I’m wondering if it’s currently possible to issue a Wake on LAN Magic Packet using Scriptable? As far as I’m aware all that is required is to be able to send a UDP packet containing a payload 6 bytes of all 255 (FF FF FF FF FF FF in hexadecimal) followed by 16 repetitions of the target computer’s MAC Address.

I currently do this using Shortcuts + Pythonista and another solution that involves using Homebridge + a WOL plugin running on my NAS, however, it would be nice to be able to use Scriptable as I could activate it with Siri and have it execute in the background and not have to rely on an external server running.


#2

Hi Marc,

I‘m wondering whether you found a solution to your problem?
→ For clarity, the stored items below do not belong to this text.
/-- R60, R61, R30: OPEN_WRITE of L is answered by its first failing check: DRAINING or OFFLINE when the table is not ONLINE; BAD_ARG when L is
LOGICAL_COUNT or more; LOCKED, with the port that holds L's write lease; LEASE_FULL, QUOTA or TABLE; NO_SPARE or WAIT_SPARE by the spare check
on the home die, unless L has a relocation in WAIT_SLOT. Nothing else changes. -/
def Obligations.OpenWriteChecksInOrder : Prop :=
  ∀ (p : PortId) (f : Frame) (s : State), s.Heads p f (some .openWrite) →
    let l := f.low.toNat
    let refused (status : AnswerStatus) (words : List Word) : Host.Outcome State Fault Refusal :=
      .next (s.answered p [answerFrame f.tag status 0x04#8 0xFF#8 words])
    (s.tableState = .draining → exec (.openWrite p) s = refused .draining [])
    ∧ (s.tableState ≠ .online → s.tableState ≠ .draining → exec (.openWrite p) s = refused .offline [])
    ∧ (s.tableState = .online → s.logical? l = none → exec (.openWrite p) s = refused .badArg [])
    ∧ ∀ r : LogicalRecord, s.tableState = .online → s.logical? l = some r →
        (∀ (id : Nat) (x : Lease), r.writeLease = some id → s.lease? id = some x →
          exec (.openWrite p) s = refused .locked [BitVec.ofNat 32 x.port.val])
        ∧ (r.writeLease = none → s.params.leaseQuota[p] ≤ s.leasesOf p → exec (.openWrite p) s = refused .leaseFull [0#32])
        ∧ (r.writeLease = none → s.leasesOf p < s.params.leaseQuota[p] → (∀ id < 64, s.lease? id ≠ none) →
            exec (.openWrite p) s = refused .leaseFull [1#32])
        ∧ ∀ (id : Nat) (x : Die), r.writeLease = none → s.Grants p id → s.die? (s.home l) = some x →
            (∀ y : Relocation, s.activeRelocation l = some y → y.state ≠ .waitSlot) →
            (r.block = none → x.health = .exhausted → exec (.openWrite p) s = refused .noSpare [])
            ∧ (r.block ≠ none ∨ x.health ≠ .exhausted → x.spares = [] →
                exec (.openWrite p) s = refused
                  (if ∃ y ∈ x.blocks, y.state = .stale ∨ y.state = .erasing then .waitSpare else .noSpare) [])

/-- R62: OPEN_WRITE that passes its checks, with no relocation of L active, makes a WRITE lease with the lowest free id on the front of
the home die's spare list, which becomes ALLOCATED; L's write lease link is set, its mapping stays; the generation steps once; the
answer carries the lease id, the block, attempt 1 and L's version. R62, R92, R28, R75: OPEN_WRITE of an L with an active relocation
cancels it first. One in WAIT_SLOT is freed, its destination returns to its place in the spare list and the write takes the front of
that list; one in COPYING becomes CANCELLED and keeps its destination. L's relocation link is cleared, its write lease link set, and a
RESCUE's logical block goes to the head of the rescue queue where it has no entry and there is room. The generation steps once. -/
def Obligations.OpenWriteGrants : Prop :=
  (∀ (p : PortId) (f : Frame) (s : State) (id b : Nat) (rest : List Nat) (t : Table) (r : LogicalRecord) (x : Die) (y : PhysRecord),
    s.Heads p f (some .openWrite) → s.tableState = .online → s.Grants p id →
    let l := f.low.toNat
    let d := t.geometry.home l
    s.table = some t → t.logical[l]? = some r → r.writeLease = none → s.activeRelocation l = none → t.dies[d]? = some x →
    (r.block = none → x.health ≠ .exhausted) → x.spares = b :: rest → x.blocks[b]? = some y → y.state = .spare →
    ∃ (v : SaveSweep) (a : CauseSet), s.Saves v a ∧
      exec (.openWrite p) s = .next
        { s.answered p [answerFrame f.tag .ok 0x04#8 (byte id) [1#2 ++ 0#1 ++ BitVec.ofNat 3 d ++ BitVec.ofNat 10 b ++ r.version]] with
          leases := s.leases.setIfInBounds id (some ⟨p, f.tag, .write l b 1, s.newExpiry⟩)
          table := some (t.put l { r with writeLease := some id } d
            { x with blocks := x.blocks.set b { y with state := .allocated }, spares := rest })
          generation := s.generation + 1#32
          save := v
          attention := a })
  ∧ (∀ (p : PortId) (f : Frame) (s : State) (id b : Nat) (r : LogicalRecord) (x : Die) (m : Relocation) (c y : PhysRecord),
      s.Heads p f (some .openWrite) → s.tableState = .online → s.Grants p id →
      let l := f.low.toNat
      let d := s.home l
      d < 8 → s.logical? l = some r → r.writeLease = none → r.block ≠ none → s.die? d = some x → s.activeRelocation l = some m →
      x.blocks[m.destination]? = some c → c.state = .allocated → x.blocks[b]? = some y →
      let returned := insertSpare x.eraseCount m.destination x.spares
      (if m.state = .waitSlot then returned.head? = some b else x.spares.head? = some b ∧ y.state = .spare) →
      ∃ t : State, exec (.openWrite p) s = .next t
        ∧ t.ports = (s.answered p [answerFrame f.tag .ok 0x04#8 (byte id)
            [1#2 ++ 0#1 ++ BitVec.ofNat 3 d ++ BitVec.ofNat 10 b ++ r.version]]).ports
        ∧ t.leases = s.leases.setIfInBounds id (some ⟨p, f.tag, .write l b 1, s.newExpiry⟩)
        ∧ t.generation = s.generation + 1#32 ∧ t.logical? l = some { r with relocating := false, writeLease := some id }
        ∧ s.OtherLogical t l ∧ s.OtherBlocks t d [m.destination, b] ∧ t.evaluationsOwed = s.evaluationsOwed
        ∧ (t.phys? d b).map (·.state) = some .allocated
        ∧ t.rescue d = (if m.kind = .rescue ∧ l ∉ x.rescue ∧ x.rescue.length < 16 then l :: x.rescue else x.rescue)
        ∧ (m.state = .waitSlot → t.relocation? d = none ∧ t.waiting = s.waiting.filter (· != d) ∧ t.spares d = returned.tail
            ∧ (m.destination ≠ b → (t.phys? d m.destination).map (·.state) = some .spare))
        ∧ ∀ tag epoch : Byte, m.state = .copying tag epoch →
            t.relocation? d = some { m with state := .cancelled tag epoch } ∧ t.waiting = s.waiting ∧ t.spares d = x.spares.tail
            ∧ (m.destination ≠ b → t.phys? d m.destination = some c))

/-! ### COMMIT, lease ends and DISCARD (R49, R50, R53, R64 to R66, R68, R69) -/

/-- R64, R38, R16: COMMIT OK maps L to the destination under the next version with risk NONE, makes the block MAPPED with owner L, sends L's
previous block, if any, to STALE and disposes of it, removes L's rescue entry, and frees the lease, a trigger for the die; the generation
steps once and the answer carries block and version. For an UNMAPPED L on an EXHAUSTED die it is answered NO_SPARE: the destination goes to
STALE and joins the erase queue and the lease is freed. -/
def Obligations.CommitMapsTheDestination : Prop :=
  ∀ (p : PortId) (f : Frame) (s : State) (lease : Lease) (l b attempt : Nat) (t : Table) (r : LogicalRecord) (x : Die) (y : PhysRecord),
    s.Heads p f (some .commit) → f.byte0.toNat < 64 → s.lease? f.byte0.toNat = some lease → lease.port = p → lease.tag = f.tag →
    lease.body = .write l b attempt → f.byte1 = 0x00#8 → s.table = some t → t.logical[l]? = some r →
    let d := t.geometry.home l
    let w := t.geometry.classWidth
    let warn := s.params.spareWarn
    t.dies[d]? = some x → x.blocks[b]? = some y → y.state = .allocated → y.owner = none → y.readers = 0 → y.weak = none →
    let version := r.version + 1#16
    let done (v : SaveSweep) (a : CauseSet) (answer : OutFrame) (l' : LogicalRecord) (x' : Die) : State :=
      State.triggerDie { s.answered p [answer] with
        leases := s.leases.setIfInBounds f.byte0.toNat none
        table := some (t.put l { l' with writeLease := none } d x')
        generation := s.generation + 1#32
        drainCheckDue := s.drainCheckDue || s.tableState == .draining
        save := v
        attention := a } d
    let ok := answerFrame f.tag .ok 0x05#8 f.byte0 [0#3 ++ BitVec.ofNat 3 d ++ BitVec.ofNat 10 b ++ version]
    let mapped : Die := x.writeBlock w b y { y with state := .mapped, owner := some l }
    ∃ (v : SaveSweep) (a : CauseSet), s.Saves v a
    ∧ (r.block = none → x.health = .exhausted →
        exec (.commit p) s = .next ((done v a (answerFrame f.tag .noSpare 0x05#8 f.byte0 []) r (x.withStale w warn b y)).considerOwner d))
    ∧ (r.block = none → x.health ≠ .exhausted →
        exec (.commit p) s = .next (done v a ok { r with block := some b, version := version, risk := .none }
          { mapped with rescue := x.rescue.filter (· != l) }))
    ∧ ∀ (o : Nat) (z : PhysRecord), r.block = some o → o ≠ b → x.blocks[o]? = some z → z.state = .mapped →
        let x' := mapped.withStale w warn o z
        exec (.commit p) s = .next ((done v a ok { r with block := some b, version := version, risk := .none }
          { x' with rescue := x.rescue.filter (· != l) }).disposed d z x.health x'.health)

/-- R65, R36, R30: COMMIT PROGRAM_FAIL retires the destination with cause PROGRAM_FAIL. At attempt 1 or 2, where the die's spare list then
has a front and L is MAPPED or the die not EXHAUSTED, the lease takes it as its new destination with the next attempt and a fresh timer,
answered NEW_DEST; otherwise the lease is freed, a trigger for the die, answered WRITE_FAILED with the attempts made. The generation steps
once. -/
def Obligations.CommitFailureRetiresTheDestination : Prop :=
  ∀ (p : PortId) (f : Frame) (s : State) (lease : Lease) (l b attempt : Nat) (t : Table) (r : LogicalRecord) (x : Die) (y : PhysRecord),
    s.Heads p f (some .commit) → f.byte0.toNat < 64 → s.lease? f.byte0.toNat = some lease → lease.port = p → lease.tag = f.tag →
    lease.body = .write l b attempt → f.byte1 = 0x01#8 → s.table = some t → t.logical[l]? = some r →
    let d := t.geometry.home l
    t.dies[d]? = some x → x.blocks[b]? = some y → y.state = .allocated →
    let x' := x.withRetired t.geometry.classWidth s.params.spareWarn b y .programFail y.eraseCount
    let base (v : SaveSweep) (a : CauseSet) (answer : OutFrame) : State :=
      { s.answered p [answer] with generation := s.generation + 1#32, save := v, attention := a }
    ∃ (v : SaveSweep) (a : CauseSet), s.Saves v a
    ∧ (∀ (b' : Nat) (rest : List Nat) (y' : PhysRecord), attempt < 3 → r.block ≠ none ∨ x'.health ≠ .exhausted →
        x'.spares = b' :: rest → x'.blocks[b']? = some y' → y'.state = .spare →
        let x'' : Die := { x' with blocks := x'.blocks.set b' { y' with state := .allocated }, spares := rest }
        exec (.commit p) s = .next (State.raiseIf
          { base v a (answerFrame f.tag .newDest 0x05#8 f.byte0
              [BitVec.ofNat 2 (attempt + 1) ++ 0#1 ++ BitVec.ofNat 3 d ++ BitVec.ofNat 10 b' ++ 0#16]) with
            leases := s.leases.setIfInBounds f.byte0.toNat
              (some { lease with body := .write l b' (attempt + 1), expiry := s.newExpiry })
            table := some { t with dies := t.dies.set d x'' } }
          (x'.health != x.health) .dieHealth))
    ∧ (3 ≤ attempt ∨ (r.block = none ∧ x'.health = .exhausted) ∨ x'.spares = [] →
        exec (.commit p) s = .next ((State.raiseIf
          { base v a (answerFrame f.tag .writeFailed 0x05#8 f.byte0 [0#24 ++ byte attempt]) with
            leases := s.leases.setIfInBounds f.byte0.toNat none
            table := some (t.put l { r with writeLease := none } d x')
            drainCheckDue := s.drainCheckDue || s.tableState == .draining }
          (x'.health != x.health) .dieHealth).triggerDie d))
I‘d like to send WOL packets through Scriptable (and by extension Shortcuts and Siri) as well.

Thanks and Greetings to Australia


#3

I wasn’t able to figure out how to do this in Scriptable. Currently I’m achieving this by using Homebridge with the homebridge-wol plugin. This basically puts a button in the Home app that allows me to turn on my PC. (You can also setup a script for turning off, but I prefer to make it harder to do this and do it manually). As it uses HomeKit you can also use Siri to turn on your PC.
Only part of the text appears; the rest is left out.